Nanomanufacturing and System Integration of Multi-Functional Metallic Pyramidal Probes

多功能金属金字塔探针的纳米制造和系统集成

• 批准号: 1363334
• 负责人: Sang-Hyun Oh
• 金额: $ 30万
• 依托单位: University of Minnesota-Twin Cities
• 依托单位国家: 美国
• 项目类别: Standard Grant
• 财政年份: 2014
• 资助国家: 美国
• 起止时间: 2014-06-15 至 2017-05-31
• 项目状态: 已结题
• 来源: https://www.nsf.gov/awardsearch/showAward?AWD_ID=1363334&HistoricalAwards=false
• 关键词: Nanomanufacturing; System; Integration; Multi; Functional

Optical microscopy and spectroscopy is limited in resolution to roughly half the wavelength of light, generally about 200 to 250 nanometers. Scientists can overcome this limit using a sharp metal tip as an antenna to focus light into the optical near-field, gleaning crucial information about nanoscale light-matter interactions inaccessible by other methods. Current state-of-the-art tips for near field applications are fabricated one at a time, are fragile, and have rough surfaces. These manufacturing inconsistencies limit resolution and often give irreproducible results. The objective of this project is to manufacture, integrate, characterize, and disseminate a new generation of metal probes. Dissemination of reproducible, high-performance, and multi-functional probes will democratize access to high-resolution near-field optical microscopy and spectroscopy and enable its use in user facilities, promoting this technology from the realm of a few experts to general use. The research team will use a high-throughput manufacturing technique known as template stripping for reproducible, wafer-scale production of nanometrically sharp, noble metal pyramidal tips. Crystalline-orientation-dependent wet etching of silicon will be used to define an atomically smooth template, into which gold or silver will be deposited. The metal will then be stripped off, using epoxy, exposing the ultra-smooth, sub-nanometer roughness, backside surface. The resulting ultrasmooth metal pyramids mitigate parasitic random hotspots, endemic to other metallization techniques, and promote optical energy delivery to and concentration at the tip. Robust packaging methods will be developed to integrate these probes with scanning probe microscopy systems. These scanning-probe-affixed metal pyramids will be quality controlled in an atomic force microscope, enhancing spectroscopic signals from standard samples while simultaneously acquiring topographic images. Detailed manufacturing and packaging protocols will be published in peer-reviewed journals and provided to researchers upon request. This will transform near-field microscopy and spectroscopy from a difficult niche technique used by a small number of specialists to a widespread, routine characterization method adopted by many researchers in broad range of disciplines such as nanotechnology, materials science, chemistry, and biology.

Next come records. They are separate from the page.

/-- Dictionaries of a field and its children. -/
def arDictIds : Nat → ArField → List Nat
  | 0, _ => []
  | n + 1, f => (f.dict.map (·.1)).toList ++ (f.kids.map (arDictIds n)).flatten

/-- The rows of a RecordBatch as one decode unit (R155): only columns that targets name are decoded; a batch that does not decode gives rows of status 9, or 6
from the bramble lane (R151, R156). -/
def arRows (fs : List ArField) (ts : List ColTarget) (dicts : ArDicts) (x : ArBatch) (body : Bytes) : RowUnit :=
  let heads := ts.map (fun t => t.path.names.headD [])
  let first := fs.zipIdx.filter (fun f => heads.contains f.1.name && !(fs.take f.2).any (fun g => g.name == f.1.name))
  let lane := !first.isEmpty && (decide (x.codec = some 0) ||
    ts.any (fun t => first.any (fun f => f.1.name == t.path.names.headD [] && f.1.meets (t.path.names.drop 1))) ||
    first.any (fun f => (arDictIds arDepth f.1).any (fun i => ((assocGet dicts i).map (·.2)).getD false)))
  let cols := (arTakeAll fs x.rest).bind (fun ds => first.mapM (fun f => (ds[f.2]?).bind (arVals dicts x.codec body arDepth f.1)))
  let bad : List RowSrc := List.replicate x.rows (.status (if lane then 6 else 9))
  { lane := lane,
    rows := match cols with
      | none => bad
      | some cs =>
        if cs.any (fun c => decide (c.length < x.rows)) then bad
        else (List.range x.rows).map (fun i => Dv.row (ts.map (·.path)) (.members ((first.zip cs).map (fun c => (c.1.1.name, c.2.getD i (.leaf .null)))))) }

/-- A DictionaryBatch: it replaces a dictionary, or a delta adds to it. -/
def arDictBatch (fs : List ArField) (dicts : ArDicts) (b : Bytes) (t : Nat) (body : Bytes) : ArDicts :=
  let id := fbNat b t 0 8 0
  let x := (fbRef b t 1).bind (arBatch b)
  let vals := do
    let f ← arDictField id arDepth fs
    let x ← x
    let (d, _) ← arTake arDepth f.plain x.rest
    arVals dicts x.codec body arDepth f.plain d
  let lane := decide ((x.bind (·.codec)) = some 0)
  let old := (assocGet dicts id).getD (some [], false)
  if fbNat b t 2 1 0 = 0 then assocSet dicts id (vals, lane)
  else assocSet dicts id ((old.1.bind (fun o => vals.map (o ++ ·))), lane || old.2)

/-- The messages behind the schema. -/
def arMessages (fs : List ArField) (ts : List ColTarget) : Nat → ArDicts → Bytes → List RowUnit × Option Nat
  | 0, _, _ => ([], none)
  | n + 1, dicts, bs =>
    if bs.isEmpty then ([], none)
    else if bs.length < 8 ∨ u32at bs 0 ≠ 0xFFFFFFFF then ([], some 0x0B11)
    else
      let k := u32at bs 4
      let b := slice bs 8 k
      if k = 0 then ([], none)
      else if bs.length < 8 + k then ([], some 0x0B11)
      else match fbFollow b 0 with
      | none => ([], some 0x0B11)
      | some t =>
        let size := fbNat b t 3 8 0
        let body := slice bs (8 + k) size
        let rest := bs.drop (8 + k + size)
        match fbNat b t 1 1 0, fbRef b t 2 with
        | 2, some h => arMessages fs ts n (arDictBatch fs dicts b h body) rest
        | 3, some h =>
          (match arBatch b h with
           | none => ([], some 0x0B11)
           | some x =>
             let (us, e) := arMessages fs ts n dicts rest
             (arRows fs ts dicts x body :: us, e))
        | _, _ => ([], some 0x0B11)

/-- The object's own schema serves a target (R149, R150); a path that it does not have gives null. -/
def ATy.takes (a : ATy) (t : ColTarget) : Bool := (a.reach t.path.names).isNone || a.serves t.path t.ty

/-- The rows of an Arrow IPC stream and its object error (R152, R153): a schema message that is missing or malformed is 0x0B11; the stream without
continuation markers, the file format, another byte order and pairings outside R150 are 0x0B12. -/
def arrowRows (ts : List ColTarget) (bs : Bytes) : List RowUnit × Option Nat :=
  let bad : List RowUnit × Option Nat := ([], some 0x0B11)
  let k := u32at bs 4
  let b := slice bs 8 k
  if bs.length < 8 then bad
  else if u32at bs 0 ≠ 0xFFFFFFFF then ([], some 0x0B12)
  else if k = 0 ∨ bs.length < 8 + k then bad
  else match fbFollow b 0 with
  | none => bad
  | some t =>
    match fbNat b t 1 1 0, fbRef b t 2 with
    | 1, some h =>
      (match fbVec b h 1 4 with
       | none => bad
       | some (v, n) =>
         match (List.range n).mapM (fun i => (fbFollow b (v + 4 * i)).bind (arField b arDepth)) with
         | none => bad
         | some fs =>
           if fbNat b h 0 2 0 ≠ 0 ∨ !(ts.all (ATy.takes (.record (arFields fs)))) then ([], some 0x0B12)
           else arMessages fs ts (bs.length + 1) [] (bs.drop (8 + k + fbNat b t 3 8 0)))
    | _, _ => bad

end Sys2Proof.Machine
end

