/-- The pages of a column chunk: its rows newest first, and the object error that stops it (R152): a header that does not decode, rows that no header counts, or an
encoding that R153 does not list. -/
def pqPages (l : PqLeaf) (codec : Nat) : Nat → Nat → Nat → Option (List Src) → Bytes → List PqRow → List PqRow × Option Nat
  | 0, _, _, _, _, rows => (rows, none)
  | n + 1, page, left, dict, bs, rows =>
    if left = 0 ∨ bs.isEmpty then (rows, none)
    else match thStruct bs with
    | none => (rows, some 0x0B11)
    | some (h, r) =>
      let size := h.nat 3
      let data := r.take size
      let rest := r.drop size
      let whole := decide (data.length = size) && (match h.int? 4 with
        | some c => decide ((c % (pow2 32 : Int)).toNat = crc32 data)
        | none => true)
      if h.nat 1 = 2 then
        let d := (h.get 7).getD .other
        let vals := if whole then (pqUnpack codec (h.nat 2) data).bind (pqPlain l (d.nat 1)) else none
        pqPages l codec n page left vals rest rows
      else if h.nat 1 ≠ 0 ∧ h.nat 1 ≠ 3 then pqPages l codec n page left dict rest rows
      else
        let v1 := h.get 5
        let p := (v1.orElse (fun _ => h.get 8)).getD .other
        let enc := if v1.isSome then p.nat 2 else p.nat 4
        let packed := v1.isSome && ((decide (0 < l.maxRep) && decide (p.nat 4 = 4)) || (decide (0 < l.maxDef) && decide (p.nat 3 = 4)))
        let lane := pqLaneCodecs.contains codec || enc == 7 || packed
        if !pqEncodings.contains enc then (rows, some 0x0B12)
        else match (if whole then pqPage l codec dict h data else none) with
        | some es => pqPages l codec n (page + 1) (left - p.nat 1) dict rest (es.foldl (pqJoin page lane) rows)
        | none =>
          if v1.isSome ∧ 0 < l.maxRep then (rows, some 0x0B11)
          else
            let k := if v1.isSome then p.nat 1 else p.nat 3
            pqPages l codec n (page + 1) (left - p.nat 1) dict rest (List.replicate k { page := page, lane := lane, bad := true } ++ rows)

/-- A column chunk of an object: its rows in order and the object error. -/
def pqChunk (l : PqLeaf) (bs : Bytes) (c : Th) : List PqRow × Option Nat :=
  match c.get 3 with
  | none => ([], some (if (c.get 8).isSome then 0x0B12 else 0x0B11))
  | some m =>
    let codec := m.nat 4
    let dictAt := m.nat 11
    let start := if 0 < dictAt ∧ dictAt < m.nat 9 then dictAt else m.nat 9
    if (c.get 8).isSome ∨ (c.get 1).isSome ∨ codec = 3 ∨ 7 < codec then ([], some 0x0B12)
    else
      let (rows, e) := pqPages l codec (m.nat 7 + 1) 0 (m.nat 5) none (slice bs start (m.nat 7)) []
      (rows.reverse.map (fun r => { r with ents := r.ents.reverse }), e)

/-- A target's source in a row of its column (R149). -/
def pqSource (l : PqLeaf) (e : PathEnt) (r : PqRow) : Src :=
  let firstDef := (r.ents.head?.map (·.1)).getD 0
  let items := (r.ents.filter (fun x => decide (l.inner ≤ x.1))).map (·.2)
  match e.mode with
  | 0 => (r.ents.head?.map (·.2)).getD .null
  | 1 => if firstDef + 1 < l.outer then .null else items.getD e.index .null
  | _ => if firstDef + 1 < l.outer then .null else .int items.length

/-- The type of a leaf as a pairing judges it: a list under a repeated level. -/
def PqLeaf.aty (l : PqLeaf) : ATy := if 0 < l.maxRep then .array l.kind.aty else l.kind.aty

/-- Row `i` of a row group over its targets' columns: none where a target's path is absent. A failed page's row has status 9, or 6 from the bramble lane. -/
def pqRow (cols : List (PathEnt × Option (PqLeaf × List PqRow))) (i : Nat) : RowSrc :=
  let bads := cols.filterMap (fun c => c.2.bind (fun x => match x.2[i]? with
    | some r => if r.bad then some r.lane else none
    | none => some false))
  match bads with
  | lane :: _ => .status (if lane then 6 else 9)
  | [] => .srcs (cols.map (fun c => ((c.2.bind (fun x => (x.2[i]?).map (pqSource x.1 c.1))).getD .null)))

/-- Groups rows into decode units: rows that lie in the same pages of every column (R155). -/
def pqUnits : List (List Nat × RowUnit) → List RowUnit
  | [] => []
  | (k, u) :: xs =>
    match xs, pqUnits xs with
    | (k2, _) :: _, v :: vs => if k = k2 then { v with rows := u.rows ++ v.rows } :: vs else u :: v :: vs
    | _, vs => u :: vs

/-- The rows of a row group up to the first object error. -/
def pqGroup (leaves : List PqLeaf) (ts : List ColTarget) (bs : Bytes) (g : Th) : List RowUnit × Option Nat :=
  let n := g.nat 3
  let chunks := g.items 1
  let read (t : ColTarget) : Option (PqLeaf × List PqRow × Option Nat) :=
    ((leaves.zipIdx.find? (fun l => l.1.path == t.path.names))).map (fun l =>
      match chunks[l.2]? with
      | some c => (l.1, pqChunk l.1 bs c)
      | none => (l.1, [], some 0x0B11))
  let cols := ts.map (fun t => (t.path, read t))
  let errs := cols.filterMap (fun c => c.2.bind (fun x => x.2.2.map (fun e => (x.2.1.length, e))))
  let stop := (sortBy Prod.fst errs).head?
  let upTo := min n ((stop.map (·.1)).getD n)
  let data := cols.map (fun c => (c.1, c.2.map (fun x => (x.1, x.2.1))))
  let at' (i : Nat) : List PqRow := data.filterMap (fun c => c.2.bind (fun x => x.2[i]?))
  (pqUnits ((List.range upTo).map (fun i => ((at' i).map (·.page), { rows := [pqRow data i], lane := (at' i).any (·.lane) }))), stop.map (·.2))

/-- Row groups until an object error. -/
def pqGroups (leaves : List PqLeaf) (ts : List ColTarget) (bs : Bytes) : List Th → List RowUnit × Option Nat
  | [] => ([], none)
  | g :: gs =>
    match pqGroup leaves ts bs g with
    | (us, some e) => (us, some e)
    | (us, none) => (us ++ (pqGroups leaves ts bs gs).1, (pqGroups leaves ts bs gs).2)

/-- A schema serves a target (R149, R150): a leaf with a pairing, or no such path at all; a path that ends at a group serves none. -/
def pqTakes (leaves : List PqLeaf) (t : ColTarget) : Bool :=
  match leaves.find? (fun l => l.path == t.path.names) with
  | some l => l.aty.serves { t.path with names := [] } t.ty
  | none => !(leaves.any (fun l => l.path.take t.path.names.length == t.path.names))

光学显微镜和光谱学的分辨率仅限于大约光波长的一半，通常约为 200 至 250 纳米。科学家可以使用锋利的金属尖端作为天线，将光聚焦到光学近场，从而克服这一限制，从而收集其他方法无法获得的有关纳米级光与物质相互作用的关键信息。当前用于近场应用的最先进的尖端是一次制造一个、易碎且表面粗糙。这些制造上的不一致限制了分辨率，并且常常会产生不可重复的结果。该项目的目标是制造、集成、表征和传播新一代金属探针。可重复、高性能和多功能探针的传播将使高分辨率近场光学显微镜和光谱学的使用变得大众化，并使其能够在用户设施中使用，从而将这项技术从少数专家的领域推广到普遍使用。研究团队将使用一种称为模板剥离的高通量制造技术，以可重复的晶圆级生产纳米锋利的贵金属金字塔尖端。取决于晶体取向的硅湿法蚀刻将用于定义原子级光滑的模板，金或银将沉积在其中。然后使用环氧树脂剥离金属，露出超光滑、亚纳米粗糙度的背面。由此产生的超光滑金属金字塔可以减轻其他金属化技术特有的寄生随机热点，并促进光能传输到尖端并在尖端集中。将开发稳健的封装方法，将这些探针与扫描探针显微镜系统集成。这些固定有扫描探针的金属金字塔将在原子力显微镜中进行质量控制，增强标准样品的光谱信号，同时采集形貌图像。详细的制造和包装方案将在同行评审的期刊上发表，并根据要求提供给研究人员。这将使近场显微镜和光谱学从少数专家使用的困难的利基技术转变为纳米技术、材料科学、化学和生物学等广泛学科的许多研究人员采用的广泛的常规表征方法。